April garden updates with Ellyn Shea

Eye on the Garden: Signs of Spring

April photo 1

Although it’s been a dry winter, there are a few spring bloomers getting started. A watchful eye and sensitive nose can catch these now:

April photo 2

The fresh white flowers of Beach Strawberry (Fragraria chiloensis) precede tiny red strawberries. Although edible, and one of the ancestors of our cultivated strawberry, Beach Strawberries are eaten more often by birds than by humans. This plant is native both to the coast of California and Chile – coastal migrating birds eat the fruit and excrete the seeds along their migratory path.

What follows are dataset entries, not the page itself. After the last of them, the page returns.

/-- A member's data for block `b` arrived in full, and it has some there. -/
def inBlock (x : Coll) (l : List (Nat × Nat × CollAnswer)) (d b k : Nat) : Bool :=
  let (lo, hi) := suppliedIn x d b k
  decide (lo < hi ∧ wordOf x k (hi - 1) < gotWords l k)

/-- Where the arrivals of the members `ms` hold element `j`, in the order of arrival: (member, answer, index of its word). -/
def holdsElem (x : Coll) (l : List (Nat × Nat × CollAnswer)) (ms : List Nat) (j : Nat) : List (Nat × CollAnswer × Nat) :=
  l.filterMap fun p =>
    let i := wordOf x p.1 j
    if ms.contains p.1 && decide (p.2.1 ≤ i ∧ i < p.2.1 + p.2.2.words.length) then some (p.1, p.2.2, i - p.2.1) else none

/-- The values that the members `ms` supply for element `j`, in the order of arrival: (member, value). -/
def suppliedFor (x : Coll) (l : List (Nat × Nat × CollAnswer)) (ms : List Nat) (j : Nat) : List (Nat × Nat) :=
  (holdsElem x l ms j).map fun p => (p.1, (nthW p.2.1.words p.2.2).toNat)

/-- A value supplied for element `j` is poisoned: what is written there is, too (R297, R298; log 25). -/
def elemBad (x : Coll) (l : List (Nat × Nat × CollAnswer)) (ms : List Nat) (j : Nat) : Bool :=
  (holdsElem x l ms j).any fun p => p.2.1.bad.contains p.2.2

/-- A left fold in the order of arrival; a single contribution is passed on unchanged (R355). -/
def arrivalSum : List Nat → Nat
  | [] => 0
  | a :: r => r.foldl (fun s b => (add32 s b).1) a

/-- The reduction of the values for one element over `n` members. -/
def collReduce (x : Coll) (n : Nat) (l : List (Nat × Nat)) : Nat :=
  if x.ty = 1 then l.foldl (fun s p => (s + p.2) % 2 ^ 32) 0
  else if x.fn == .rsU || x.fn == .arU then arrivalSum (l.map (·.2))
  else ((orderedSum ((List.range n).map fun k => (l.find? (·.1 == k)).map (·.2))).1).getD 0

/-- A run of elements that is written: the member that supplies it (of a reduction, 0), its first element, its words. -/
abbrev CollRun := Nat × Nat × List CopyWord

/-- The runs of elements that are written in block `b`. -/
def blockRuns (x : Coll) (n : Nat) (l : List (Nat × Nat × CollAnswer)) (d b : Nat) : List CollRun :=
  let ms := (List.range n).filter (inBlock x l d b)
  if reduces x.fn then
    if ms = [] then []
    else
      let (lo, hi) := suppliedIn x d b 0
      [(0, lo, (List.range (hi - lo)).map fun i => (collReduce x n (suppliedFor x l ms (lo + i)), elemBad x l ms (lo + i)))]
  else
    ms.map fun k =>
      let (lo, hi) := suppliedIn x d b k
      (k, lo, (List.range (hi - lo)).map fun i => (((suppliedFor x l [k] (lo + i)).head?.map (·.2)).getD 0, elemBad x l [k] (lo + i)))

/-- The mask of block `b`. -/
def blockMask (x : Coll) (n : Nat) (l : List (Nat × Nat × CollAnswer)) (d b : Nat) : Nat :=
  ((List.range n).filter (inBlock x l d b)).foldl (fun m k => m + 2 ^ k) 0

/-- Where the masks begin: the first 64-byte boundary at or after the destination's end. -/
def maskBase (x : Coll) (d : Nat) : Nat := (x.dst.toNat + 4 * d + 63) / 64 * 64

/-- Writes a run for the unit; false when a page or a permission fails. A packet that did not arrive whole is reported (R298, R299). -/
def collPut (s : State) (x : Coll) (r : CollRun) : State × Bool :=
  let d := hartDie x.hart
  let row := rowChunks ((x.dst.toNat + 4 * r.2.1) % 2 ^ 64) (4 * r.2.2.length)
  match unitChunks s d x.ctx .write row with
  | (s, .ok l) =>
    match writeChunks s 0 l r.2.2 with
    | (s, none) => (s, true)
    | (s, some k) => (unitPoison s d x.ctx ((row.getD k (0, 0)).1), true)
  | (s, _) => (s, false)

/-- Writes runs in order until one fails: the runs that were written (R339, FAULT). -/
def collPutAll (s : State) (x : Coll) : List CollRun → State × List CollRun
  | [] => (s, [])
  | r :: l =>
    match collPut s x r with
    | (s, true) => let (s, done) := collPutAll s x l; (s, r :: done)
    | (s, false) => (s, [])

/-- Writes the masks, one halfword a block and 32 of them in a packet, until a translation fails. -/
def maskPutAll (s : State) (x : Coll) (va : Nat) : Nat → List Nat → State × Bool
  | 0, _ => (s, true)
  | f + 1, l =>
    if l = [] then (s, true)
    else
      let d := hartDie x.hart
      let va := va % 2 ^ 64
      match unitXlate s d x.ctx va .write with
      | (s, .ok pa) =>
        let (s, w) := travel s
        let s := if w == .lost then s else physWrite s pa (2 * (l.take 32).length) (packBits 16 (l.take 32))
        let s := if w == .bad then taintLine s pa else s
        maskPutAll (if w == .whole then s else unitPoison s d x.ctx va) x (va + 64) f (l.drop 32)
      | (s, _) => (s, false)

/-- The elements of member `k` among the runs that were written. -/
def writtenOf (runs : List CollRun) (k : Nat) : Nat := (runs.filter (·.1 == k)).foldl (fun n r => n + r.2.2.length) 0

/-- The members that contributed to everything, whose every element was written, or that answered (PRES, R339). -/
def collPres (x : Coll) (n : Nat) (l : List (Nat × Nat × CollAnswer)) (runs : List CollRun) : List Nat :=
  (List.range n).filter fun k => l.any (·.1 == k) && decide (x.c ≤ gotWords l k) &&
    (!(x.fn == .ag || x.fn == .a2a) || decide (x.c ≤ writtenOf runs k))

/-- The status (R339). -/
def collStatus (x : Coll) (n : Nat) (all good : List (Nat × Nat × CollAnswer)) (runs : List CollRun) (fault : Bool) : Nat :=
  let pres := collPres x n good runs
  pres.foldl (fun m k => m + 2 ^ k) 0 + 2 ^ 16 * b2n (dstLen x.fn n x.c != 0 && decide (pres.length < n)) +
    2 ^ 17 * b2n (x.bad || all.any fun p => p.2.2.bad != []) + 2 ^ 18 * b2n fault + 2 ^ 19 * b2n ((List.range n).any (mismatched x all))

/-- Every member has answered, contributed or dropped out. -/
def collDone (s : State) (x : Coll) : Bool :=
  match findColl s x.ctx x.gid with
  | some g => x.st == .running && (List.range g.n).all (memberDone s x g)
  | none => false

/-- The collective ends: a declared group is *ready*; what arrived is used up. -/
def collEnd (s : State) (x : Coll) (g : CollGroup) (status : Nat) : State :=
  let s := if x.fn == .decl then putColl s { g with st := 2 } else s
  let s := { s with collIn := s.collIn.filter fun i => !isFor x i }
  putCollOp s { x with st := .posting, status := status }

Native plant is an interesting term not always easily defined. Biologists define a plant as native to a place if animals brought seeds or plants to the area. If humans brought the plant, it would be considered exotic. Can we always be sure? No. A plant may have been growing somewhere so long, biologists believe it to be native, but in fact the plant may have been introduced by prehistoric humans. As with all labels, we need to understand their limitations and use them thoughtfully.

April photo 3

You must smell these flowers on Florida Street! The fragrant flowers change from cream-colored to butter-yellow on the sweetshade tree (Hymenosporum flavum). They are right at nose level so go take a whiff – you’ll be glad you did. These Australian trees are typically tall and thin at maturity so over the years, the flowers will be much higher up. Take advantage while they are young to enjoy the scent.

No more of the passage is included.